Content starts
/-- Write an accepted image. -/
def Dev.imageApply (d : Dev) (t : Tbl) (i e : Nat) : Dev :=
  match t with
  | .teBurstProfile n => d.profileApply n i e
  | .teOnu n => d.onuApply n i e
  | .bwAlloc => d.allocApply i e
  | .bwCeil =>
    ((d.wrTs t i (t.written i e)).wrT .hyCeil i HY_CEIL.CEIL_BLK (BW_CEIL.CEIL_BLK.get e)).undamage
      (Tbl.hyCeil.key i HY_CEIL.CEIL_BLK)
  | .bdGroup => d.groupApply i e
  | .pxRole => d.roleApply i e
  | .clNode => d.wrTs t i (t.written i (nodeImage e))
  | .bpPoolCfg => d.poolApply i e
  | .scNode =>
    (d.wrTs t i ((t.written i e).filter (fun x => x.1 != SC_NODE.RATE && x.1 != SC_NODE.BURST))).reshape (.node i)
      (SC_NODE.RATE.get e) (SC_NODE.BURST.get e)
  | .scQueue =>
    (d.wrTs t i ((t.written i e).filter (fun x => x.1 != SC_QUEUE.RATE && x.1 != SC_QUEUE.BURST))).reshape (.queue i)
      (SC_QUEUE.RATE.get e) (SC_QUEUE.BURST.get e)
  | .scPolicer => d.policerApply i e
  | .cxKey => d.keyApply i e
  | .cxTkey n => d.keyApply (d.winCtx n i) e
  | .tnTenant => d.tenantApply i e
  | .tnOwner => d.onuMove i e
  | .tmAnn =>
    (let d1 := d.wrTs t i (t.written i e)
     if TM_ANN.ARM.get e = 1 then d1.wrT t i TM_ANN.DONE 0 else d1)
  | .ckDomainCtrl => d.ckApply i (CK_DOMAIN_CTRL.SRC.get e) (CK_DOMAIN_CTRL.GATE.get e)
  | .ckLoop => d.loopApply i (CK_LOOP.EN.get e)
  | .pmAccess => d.wr (.pmg i) PAGE_OWNER.READ_MASK (PM_ACCESS.READ_MASK.get e)
  | _ => d.wrTs t i (t.written i e)

/-! ## CLEAR_RANGE -/

/-- The reset content of an entry as an image: reset values of the RW and RWT fields, the others as stored (R39). -/
def Dev.clearImage (d : Dev) (t : Tbl) (i : Nat) : Nat :=
  t.fields.foldl (fun v f => v + f.put (if t.acc i f == .ro then d.view t i f else t.rst i f)) 0

/-- The code with which a CLEAR_RANGE by `func` is refused at entry `i`; 0 accepted. -/
def Dev.clearCheck (d : Dev) (func : Nat) (t : Tbl) (i : Nat) : Nat :=
  if t.sealed then 6
  else if func ≠ 0 ∧ !t.fields.all (fun f => t.acc i f == .rwt) ∧ !(match t with | .cxTkey _ => true | _ => false) then 6
  else if t.isCounter || t.isLog then 0
  else
    match t with
    | .teOnu n => if d.onuClearBad n i then 6 else 0
    | .ckDomainCtrl => 6
    | .ckLoop => 6
    | .scNode => if d.onT t i SC_NODE.ACTIVE then 6 else d.chapterCheck t i (d.clearImage t i)
    | .scQueue => if d.queueActive i then 6 else d.chapterCheck t i (d.clearImage t i)
    | .cxKey => if d.onT t i CX_KEY.ACTIVE_DS then 6 else d.chapterCheck t i (d.clearImage t i)
    | .cxTkey n => if d.onT .cxKey (d.winCtx n i) CX_KEY.ACTIVE_DS then 6 else d.chapterCheck t i (d.clearImage t i)
    | _ => d.chapterCheck t i (d.clearImage t i)

/-- Reset one entry. -/
def Dev.clearEntry (d : Dev) (t : Tbl) (i : Nat) : Dev :=
  match t with
  | .teOnu n => d.onuClear n i
  | .teSnUnk _ => d.wrTs t i (t.fields.map (fun f => (f, 0)))
  | .scSample =>
    d.wrTs t i ((t.fields.filter (fun f => f.acc == .ro)).map (fun f => (f, t.rst i f)))
  | _ => d.imageApply t i (d.clearImage t i)
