-- ==== Sys2Proof/Machine/Tables.lean ====
section
/-! DEFINITION. The indirect table window (R39–R44): the commands of TBL_CMD, their completion, and the commands that are
one window write of one entry.  A command acts on its table when it is accepted; completion shows its outcome
(DESIGN CHOICE, log 8). -/

namespace Sys2Proof.Machine

/-! ## Starting a command -/

/-- A page's tables, in number order. -/
def Page.tableAt (p : Page) (k : Nat) : Option Tbl := p.tables[k]?

/-- The table that TBL_SEL names, and whether it is the per-second shadow (R442). -/
def Dev.tblPick (d : Dev) (p : Page) : Option (Tbl × Bool) :=
  let k := d.rd p TBL_SEL.TABLE
  if k < 128 then (p.tableAt k).map (fun t => (t, false))
  else
    match p.tableAt (k - 128) with
    | some t => if t.isCounter then some (t, true) else none
    | none => none

/-- TBL_DATA0–15 as one entry. -/
def Dev.tblData (d : Dev) (p : Page) : Nat := wordsEntry ((List.range 16).map (fun k => d.rd p (TBL_DATA.D k)))

/-- Put sixteen words into TBL_DATA0–15. -/
def Dev.setTblData (d : Dev) (p : Page) (l : List Nat) : Dev :=
  l.zipIdx.foldl (fun (x : Dev) (e : Nat × Nat) => x.wr p (TBL_DATA.D e.2) e.1) d

/-- What a refused window write shows: OVERRUN and error 0x004 (R42). -/
def Dev.overrun (d : Dev) (p : Page) : Dev := (d.wr p TBL_STAT.OVERRUN 1).logErr p 4

/-- A command that completes with an error; after error 0x005 TBL_DATA is to read 0 (R43). -/
def TblCmd.fail (code : Nat) : TblCmd :=
  { code := code, data := List.replicate 16 0, isRead := code == 5, drain := false, late := [] }

/-- A command that completes without an error. -/
def TblCmd.ok : TblCmd := { code := 0, data := [], isRead := false, drain := false, late := [] }

/-- The image of an RMW: the entry's words with those enabled in `arg` replaced by TBL_DATA's (R39, R40). -/
def rmwImage (arg cur data : Nat) : Nat :=
  wordsEntry ((List.range 16).map (fun k => (if hasBit arg k then data else cur) / 2 ^ (32 * k) % 2 ^ 32))

/-- A WRITE or RMW of image `e` to a table entry by function `func`: refused with a code, or taken; a CL_PROFILE write
completes with the walks under the previous entry (R229), a BP_ACCOUNT write takes effect as it completes (R254).  A
refused PM_ACCESS write is logged in HI_ERR too. -/
def Dev.tblPut (func : Nat) (t : Tbl) (i e : Nat) (d : Dev) : TblCmd × Dev :=
  match d.imageCheck func t i e with
  | 0 =>
    if t = .bpAccount then ({ TblCmd.ok with late := [(i, e)] }, d)
    else ({ TblCmd.ok with drain := t == .clProfile }, d.imageApply t i e)
  | c + 1 =>
    (TblCmd.fail (c + 1),
     if c + 1 = 0x3c1 then d.hiErr 5 func false (t.page.num * 4096 + TBL_CMD.OP.off) else d)

/-- An entry found uncorrectable on a read (error 0x005): also reported to FT (R43). -/
def Dev.tblBad (t : Tbl) (i : Nat) (d : Dev) : TblCmd × Dev := (TblCmd.fail 5, d.memError t i)

/-- Run one command by function `func` on the selection, index and data in force: the command as it will complete, and
the device with its effect.  The checks come in the order of R43 and R44. -/
def Dev.tblRun (func : Nat) (p : Page) (op arg : Nat) (bad : Bool) (d : Dev) : TblCmd × Dev :=
  let i := d.rd p TBL_INDEX.INDEX
  if 4 < op then (TblCmd.fail 3, d)
  else if op = 0 then (TblCmd.ok, d)
  else
    match d.tblPick p with
    | none => (TblCmd.fail 2, d)
    | some (t, shadow) =>
      if d.tblSize t ≤ i ∨ (op = 4 ∧ d.tblSize t ≤ i + arg) then (TblCmd.fail 1, d)
      else if shadow then
        if op = 1 then
          if bad then d.tblBad t i else ({ TblCmd.ok with data := entryWords (d.shadEntry t i), isRead := true }, d)
        else (TblCmd.fail 6, d)
      else if op = 1 then
        if bad then d.tblBad t i else ({ TblCmd.ok with data := entryWords (d.viewEntry t i), isRead := true }, d)
      else if op = 2 then d.tblPut func t i (d.tblData p)
      else if op = 3 then
        if bad then d.tblBad t i else d.tblPut func t i (rmwImage arg (d.viewEntry t i) (d.tblData p))
      else
        match ((List.range (arg + 1)).map (fun k => d.clearCheck func t (i + k))).find? (· != 0) with
        | some c => (TblCmd.fail c, d)
        | none =>
          if t = .bpAccount then
            ({ TblCmd.ok with late := (List.range (arg + 1)).map (fun k => (i + k, d.clearImage t (i + k))) }, d)
          else ({ TblCmd.ok with drain := t == .clProfile }, d.clearRange t i (arg + 1))

/-- What an accepted command shows in TBL_CMD and TBL_STAT while it is in progress. -/
def Dev.tblStart (d : Dev) (p : Page) (op arg : Nat) : Dev :=
  d.wrs p [(TBL_CMD.ARG, arg), (TBL_CMD.OP, op), (TBL_STAT.BUSY, 1), (TBL_STAT.DONE, 0), (TBL_STAT.OVERRUN, 0)]

/-- Keep a command for its completion. -/
def Dev.tblKeep (d : Dev) (p : Page) (c : TblCmd) : Dev :=
  { d with fab := { d.fab with tcmd := d.fab.tcmd.put none p.num (some c) } }

/-- A write of TBL_CMD by function `func`: discarded while a command is in progress (R42), otherwise accepted.  The fixed
header page takes none (R466). -/
def Dev.tblOp (func : Nat) (p : Page) (v : Nat) (bad : Bool) (d : Dev) : Dev :=
  match p with
  | .hdr _ => d
  | _ =>
    if d.on p TBL_STAT.BUSY then d.overrun p
    else
      let op := TBL_CMD.OP.get v
      let arg := TBL_CMD.ARG.get v
      let r := (d.tblStart p op arg).tblRun func p op arg bad
      r.2.tblKeep p r.1

/-- A host write of TBL_CMD, by its page's number. -/
def Dev.tblCmd (b : By) (pg v : Nat) (bad : Bool) (d : Dev) : Dev :=
  match d.pageOf (viaOf b pg) pg with
  | some p => d.hostF (viaOf b pg) p TBL_CMD.OP v (p.guarded (Dev.tblOp b.func p v bad))
  | none => d.unmapped b pg TBL_CMD.OP.off false

/-- TBL_NOP. -/
def execTblNop (b : By) (pg v : Nat) (s : State) : Host.Outcome State Fault Refusal :=
  s.run (.tblNop b pg v) (Dev.tblCmd b pg (TBL_CMD.OP.set v 0) false)

/-- TBL_READ; `bad` when the entry is found uncorrectable. -/
def execTblRead (b : By) (pg v : Nat) (bad : Bool) (s : State) : Host.Outcome State Fault Refusal :=
  s.run (.tblRead b pg v bad) (Dev.tblCmd b pg (TBL_CMD.OP.set v 1) bad)

/-- TBL_WRITE. -/
def execTblWrite (b : By) (pg v : Nat) (s : State) : Host.Outcome State Fault Refusal :=
  s.run (.tblWrite b pg v) (Dev.tblCmd b pg (TBL_CMD.OP.set v 2) false)

/-- TBL_RMW; `bad` when the entry is found uncorrectable. -/
def execTblRmw (b : By) (pg v : Nat) (bad : Bool) (s : State) : Host.Outcome State Fault Refusal :=
  s.run (.tblRmw b pg v bad) (Dev.tblCmd b pg (TBL_CMD.OP.set v 3) bad)

/-- TBL_CLEAR_RANGE. -/
def execTblClearRange (b : By) (pg v : Nat) (s : State) : Host.Outcome State Fault Refusal :=
  s.run (.tblClearRange b pg v) (Dev.tblCmd b pg (TBL_CMD.OP.set v 4) false)

/-! ## Completion (R41, R43, R47) -/

/-- Write the fields of PAGE_OWNER, with the message of R51 when INT_PEND is not zero after it. -/
def Dev.setOwner (d : Dev) (p : Page) (w : OwnerWrite) : Dev :=
  let d1 := d.wrs p [(PAGE_OWNER.VECTOR, w.vector), (PAGE_OWNER.OWNER, w.owner), (PAGE_OWNER.READ_MASK, w.mask)]
  if d1.pend p ≠ 0 then d1.msixPage p else d1

/-- The PAGE_OWNER write that waited for a command takes effect. -/
def Dev.ownerLate (d : Dev) (p : Page) : Dev :=
  match d.fab.ownerPend.get none p.num with
  | some w => { d with fab := { d.fab with ownerPend := d.fab.ownerPend.del p.num } }.setOwner p w
  | none => d

/-- What TBL_STAT.ERR shows for a code: a common error code itself, 15 for a block code. -/
def tblErr (code : Nat) : Nat := if code ≤ 6 then code else 15

/-- The command in progress on a page completes. -/
def Dev.tblEnd (p : Page) (c : TblCmd) (d : Dev) : Dev :=
  let d1 := { d with fab := { d.fab with tcmd := d.fab.tcmd.del p.num } }
  let d2 := c.late.foldl (fun (x : Dev) e => x.imageApply .bpAccount e.1 e.2)
    (if c.isRead then d1.setTblData p c.data else d1)
  let d3 := d2.wrs p [(TBL_STAT.BUSY, 0), (TBL_STAT.DONE, 1), (TBL_STAT.CODE, c.code), (TBL_STAT.ERR, tblErr c.code)]
  (if c.code = 0 then d3.raise p 31 else (d3.logErr p c.code).raise p 30).ownerLate p

/-- The command in progress on a page completes, unless it waits for walks to end. -/
def Dev.tblDone (pg : Nat) (d : Dev) : Dev :=
  match Page.ofNum pg, d.fab.tcmd.get none pg with
  | some p, some c => if c.drain then d else d.tblEnd p c
  | _, _ => d

/-- TBL_CMD_DONE. -/
def execTblCmdDone (pg : Nat) (s : State) : Host.Outcome State Fault Refusal := s.run (.tblCmdDone pg) (Dev.tblDone pg)

/-- The walks under the previous CL_PROFILE entry have ended: the write completes (R229). -/
def Dev.drainDone (d : Dev) : Dev :=
  match d.fab.tcmd.get none (Page.cl 1).num with
  | some c => if c.drain then d.tblEnd (.cl 1) c else d
  | none => d

/-- CL_PROFILE_DRAIN_DONE. -/
def execClProfileDrainDone (s : State) : Host.Outcome State Fault Refusal := s.run .clProfileDrainDone Dev.drainDone

/-! ## Commands that are a window write of one entry -/

/-- A table's number on its page. -/
def Tbl.slot (t : Tbl) : Nat := t.page.tables.findIdx (· == t)

/-- Load the window with a table, an index and an entry. -/
def Dev.tblLoad (d : Dev) (p : Page) (sel i e : Nat) : Dev :=
  (d.wrs p [(TBL_SEL.TABLE, sel), (TBL_INDEX.INDEX, i)]).setTblData p (entryWords e)

/-- Load the window and run one command, unless one is in progress. -/
def Dev.tblSend (p : Page) (sel i op arg e : Nat) (func : Nat) (d : Dev) : Dev :=
  if d.on p TBL_STAT.BUSY then d.overrun p
  else
    let r := ((d.tblLoad p sel i e).tblStart p op arg).tblRun func p op arg false
    r.2.tblKeep p r.1

/-- A host's window write of one entry of a page: the access checks of a write of TBL_CMD. -/
def Dev.hostSend (b : By) (p : Page) (sel i op arg e : Nat) (d : Dev) : Dev :=
  d.hostF b p TBL_CMD.OP 0 (p.guarded (Dev.tblSend p sel i op arg e b.func))

/-- GROUP_FORM: a WRITE of BD_GROUP entry `gs` (R176). -/
def execGroupForm (b : By) (gs e : Nat) (s : State) : Host.Outcome State Fault Refusal :=
  s.run (.groupForm b gs e) (Dev.hostSend b .bd Tbl.bdGroup.slot gs 2 0 e)

/-- A field of entry `i` set by an RMW of its word 0, whose other fields are written as they are read. -/
def Dev.sendField (b : By) (t : Tbl) (i : Nat) (f : Fld) (v : Nat) (d : Dev) : Dev :=
  Dev.hostSend b t.page t.slot i 3 1 (f.set (d.viewEntry t i % 2 ^ 32) v) d

/-- GROUP_DISSOLVE: SIZE = 0 of BD_GROUP entry `gs` (R178). -/
def execGroupDissolve (b : By) (gs : Nat) (s : State) : Host.Outcome State Fault Refusal :=
  s.run (.groupDissolve b gs) (Dev.sendField b .bdGroup gs BD_GROUP.SIZE 0)

/-- GROUP_LINE_MODE: LINE_MODE of BD_GROUP entry `gs` (R178). -/
def execGroupLineMode (b : By) (gs mode : Nat) (s : State) : Host.Outcome State Fault Refusal :=
  s.run (.groupLineMode b gs mode) (Dev.sendField b .bdGroup gs BD_GROUP.LINE_MODE mode)

/-- PX_ROLE_WRITE: a WRITE of PX_ROLE entry `n` (R216). -/
def execPxRoleWrite (b : By) (n e : Nat) (s : State) : Host.Outcome State Fault Refusal :=
  s.run (.pxRoleWrite b n e) (Dev.hostSend b .px0 Tbl.pxRole.slot n 2 0 e)

/-- SOURCE_SWITCH: SRC of CK_DOMAIN_CTRL entry `m` (R364). -/
def execSourceSwitch (b : By) (m src : Nat) (s : State) : Host.Outcome State Fault Refusal :=
  s.run (.sourceSwitch b m src) (Dev.sendField b .ckDomainCtrl m CK_DOMAIN_CTRL.SRC src)

/-- GATE_REQUEST: GATE = 1 of CK_DOMAIN_CTRL entry `m` (R367). -/
def execGateRequest (b : By) (m : Nat) (s : State) : Host.Outcome State Fault Refusal :=
  s.run (.gateRequest b m) (Dev.sendField b .ckDomainCtrl m CK_DOMAIN_CTRL.GATE 1)

/-- UNGATE: GATE = 0 of CK_DOMAIN_CTRL entry `m` (R369). -/
def execUngate (b : By) (m : Nat) (s : State) : Host.Outcome State Fault Refusal :=
  s.run (.ungate b m) (Dev.sendField b .ckDomainCtrl m CK_DOMAIN_CTRL.GATE 0)

end Sys2Proof.Machine
end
Content ends
Show the lines above that include "fail".

def TblCmd.fail (code : Nat) : TblCmd :=
    (TblCmd.fail (c + 1),
def Dev.tblBad (t : Tbl) (i : Nat) (d : Dev) : TblCmd × Dev := (TblCmd.fail 5, d.memError t i)
  if 4 < op then (TblCmd.fail 3, d)
    | none => (TblCmd.fail 2, d)
      if d.tblSize t ≤ i ∨ (op = 4 ∧ d.tblSize t ≤ i + arg) then (TblCmd.fail 1, d)
        else (TblCmd.fail 6, d)
        | some c => (TblCmd.fail c, d)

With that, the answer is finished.